Create a class ComplexNumber with:
- A constructor to set the values for the real part and the imaginary part.
- Setters and getters for both.
- A method "ToString", which would return "(2,-3)"
- A method "GetMagnitude" to return the magnitude of the complex number (square root of a2+b2)
- A method "Add", to sum two complex numbers (the real part will be the sum of both real parts, and the imaginary part will be the sum of both imaginary parts)

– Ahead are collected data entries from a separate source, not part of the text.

-- ==== Sys2Proof/Machine/Dispatch.lean ====
section
/-! DEFINITION. The meaning of every command: one arm per row of spec/opcode_table.json. -/
namespace Sys2Proof.Machine

/-- The effect of a command on everything but the queue. -/
def exec (i : Instr) (s : State) : Host.Outcome State Fault Refusal :=
  match i with
  | .reset => Sys2Proof.Machine.execReset s
  | .recordLoad record => Sys2Proof.Machine.execRecordLoad record s
  | .frameReceived port bytes => Sys2Proof.Machine.execFrameReceived port bytes s
  | .transactionCutShort port => Sys2Proof.Machine.execTransactionCutShort port s
  | .selectHeldTimeout port => Sys2Proof.Machine.execSelectHeldTimeout port s
  | .readZone port zone => Sys2Proof.Machine.execReadZone port zone s
  | .readRoster port zone first => Sys2Proof.Machine.execReadRoster port zone first s
  | .readDoor port door => Sys2Proof.Machine.execReadDoor port door s
  | .readAlarms port first => Sys2Proof.Machine.execReadAlarms port first s
  | .readSuppression port zone => Sys2Proof.Machine.execReadSuppression port zone s
  | .readStatus port => Sys2Proof.Machine.execReadStatus port s
  | .readConfig port which => Sys2Proof.Machine.execReadConfig port which s
  | .fetchNotice port => Sys2Proof.Machine.execFetchNotice port s
  | .verdict port args => Sys2Proof.Machine.execVerdict port args s
  | .cacheLoad port entries => Sys2Proof.Machine.execCacheLoad port entries s
  | .cachePurge port which => Sys2Proof.Machine.execCachePurge port which s
  | .setClock port value => Sys2Proof.Machine.execSetClock port value s
  | .writeSchedule port windows => Sys2Proof.Machine.execWriteSchedule port windows s
  | .holdDoor port door => Sys2Proof.Machine.execHoldDoor port door s
  | .secureDoor port door => Sys2Proof.Machine.execSecureDoor port door s
  | .writePassageConfig port form => Sys2Proof.Machine.execWritePassageConfig port form s
  | .detect port zone detector => Sys2Proof.Machine.execDetect port zone detector s
  | .clearDetect port zone detector => Sys2Proof.Machine.execClearDetect port zone detector s
  | .holdZone port zone => Sys2Proof.Machine.execHoldZone port zone s
  | .unholdZone port zone => Sys2Proof.Machine.execUnholdZone port zone s
  | .cancel port zone => Sys2Proof.Machine.execCancel port zone s
  | .forceRelease port zone => Sys2Proof.Machine.execForceRelease port zone s
  | .vent port zone => Sys2Proof.Machine.execVent port zone s
  | .restore port zone => Sys2Proof.Machine.execRestore port zone s
  | .isolate port zone => Sys2Proof.Machine.execIsolate port zone s
  | .deisolate port zone => Sys2Proof.Machine.execDeisolate port zone s
  | .writeSuppressionConfig port zone fields => Sys2Proof.Machine.execWriteSuppressionConfig port zone fields s
  | .ackAlarm port which => Sys2Proof.Machine.execAckAlarm port which s
  | .clearAlarm port which => Sys2Proof.Machine.execClearAlarm port which s
  | .resolveZone port zone => Sys2Proof.Machine.execResolveZone port zone s
  | .verifyZone port zone inner vestibule => Sys2Proof.Machine.execVerifyZone port zone inner vestibule s
  | .removeOccupant port badge => Sys2Proof.Machine.execRemoveOccupant port badge s
  | .lockdown port which => Sys2Proof.Machine.execLockdown port which s
  | .endLockdown port which => Sys2Proof.Machine.execEndLockdown port which s
  | .concurForce port zone => Sys2Proof.Machine.execConcurForce port zone s
  | .sweepAll port => Sys2Proof.Machine.execSweepAll port s
  | .excludeSweep port zone => Sys2Proof.Machine.execExcludeSweep port zone s
  | .includeSweep port zone => Sys2Proof.Machine.execIncludeSweep port zone s
  | .setService port zone direction => Sys2Proof.Machine.execSetService port zone direction s
  | .enableForceChord port value => Sys2Proof.Machine.execEnableForceChord port value s
  | .storeCommit => Sys2Proof.Machine.execStoreCommit s
  | .loopExchange loop => Sys2Proof.Machine.execLoopExchange loop s
  | .stationReply loop bytes => Sys2Proof.Machine.execStationReply loop bytes s
  | .replyWindowMiss loop => Sys2Proof.Machine.execReplyWindowMiss loop s
  | .loopBreak loop => Sys2Proof.Machine.execLoopBreak loop s
  | .loopRestored loop => Sys2Proof.Machine.execLoopRestored loop s
  | .queryTimeout queryId => Sys2Proof.Machine.execQueryTimeout queryId s
  | .cacheExpiry badge => Sys2Proof.Machine.execCacheExpiry badge s
  | .settleEnd door => Sys2Proof.Machine.execSettleEnd door s
  | .queuedWaitExpiry door => Sys2Proof.Machine.execQueuedWaitExpiry door s
  | .railRoom rail => Sys2Proof.Machine.execRailRoom rail s
  | .boltTimerExpiry door => Sys2Proof.Machine.execBoltTimerExpiry door s
  | .windowLapse door => Sys2Proof.Machine.execWindowLapse door s
  | .heldOpenExpiry door => Sys2Proof.Machine.execHeldOpenExpiry door s
  | .minuteBoundary => Sys2Proof.Machine.execMinuteBoundary s
  | .loneWorkerDeadlineExpiry entry => Sys2Proof.Machine.execLoneWorkerDeadlineExpiry entry s
  | .warningLeadReached entry => Sys2Proof.Machine.execWarningLeadReached entry s
  | .warnCheckinResend zone => Sys2Proof.Machine.execWarnCheckinResend zone s
  | .pairExpired zone => Sys2Proof.Machine.execPairExpired zone s
  | .countdownExpiry zone => Sys2Proof.Machine.execCountdownExpiry zone s
  | .confirmTimeout zone => Sys2Proof.Machine.execConfirmTimeout zone s
  | .soakComplete zone => Sys2Proof.Machine.execSoakComplete zone s
  | .forceWindowExpired => Sys2Proof.Machine.execForceWindowExpired s
  | .sweepIntervalExpiry => Sys2Proof.Machine.execSweepIntervalExpiry s
  | .lineLevelTaken line => Sys2Proof.Machine.execLineLevelTaken line s
  | .qualificationHoldExpiry line => Sys2Proof.Machine.execQualificationHoldExpiry line s
  | .chordQualifies => Sys2Proof.Machine.execChordQualifies s
  | .sounderCadence zone => Sys2Proof.Machine.execSounderCadence zone s
  | .candidateChange line level => Sys2Proof.Machine.execCandidateChange line level s
  | .transactionEnd port => Sys2Proof.Machine.execTransactionEnd port s

end Sys2Proof.Machine
end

Create a test program, to try these capabilities.
Solution
using System;
class ComplexNumber
{
protected double a, b;
public ComplexNumber(double realPart, double imaginaryPart)
{
a = realPart;
b = imaginaryPart;
}
public double GetReal()
{
return a;
}
public void SetReal(double a)
{
this.a = a;
}
public double GetImaginary()
{
return b;
}
public void SetImaginary(double b)
{
this.b = b;
}
public new string ToString()
{
return "("+a+","+b+")";
}
public double GetMagnitude()
{
return Math.Sqrt ((a * a) + (b * b));
}
public void Add(ComplexNumber c2)
{
a += c2.GetReal();
b += c2.GetImaginary();
}
}
class ComplexTest
{
static void Main()
{
bool debug = false;
ComplexNumber number = new ComplexNumber(5, 2);
Console.WriteLine("Number is: "+ number.ToString());
number.SetImaginary(-3);
Console.WriteLine("Number is: "+ number.ToString());
Console.Write("Magnitude is: ");
Console.WriteLine(number.GetMagnitude());
ComplexNumber number2 = new ComplexNumber(-1, 1);
number.Add(number2);
Console.Write("After adding: ");
Console.WriteLine(number.ToString());
if (debug)
Console.ReadLine();
}
}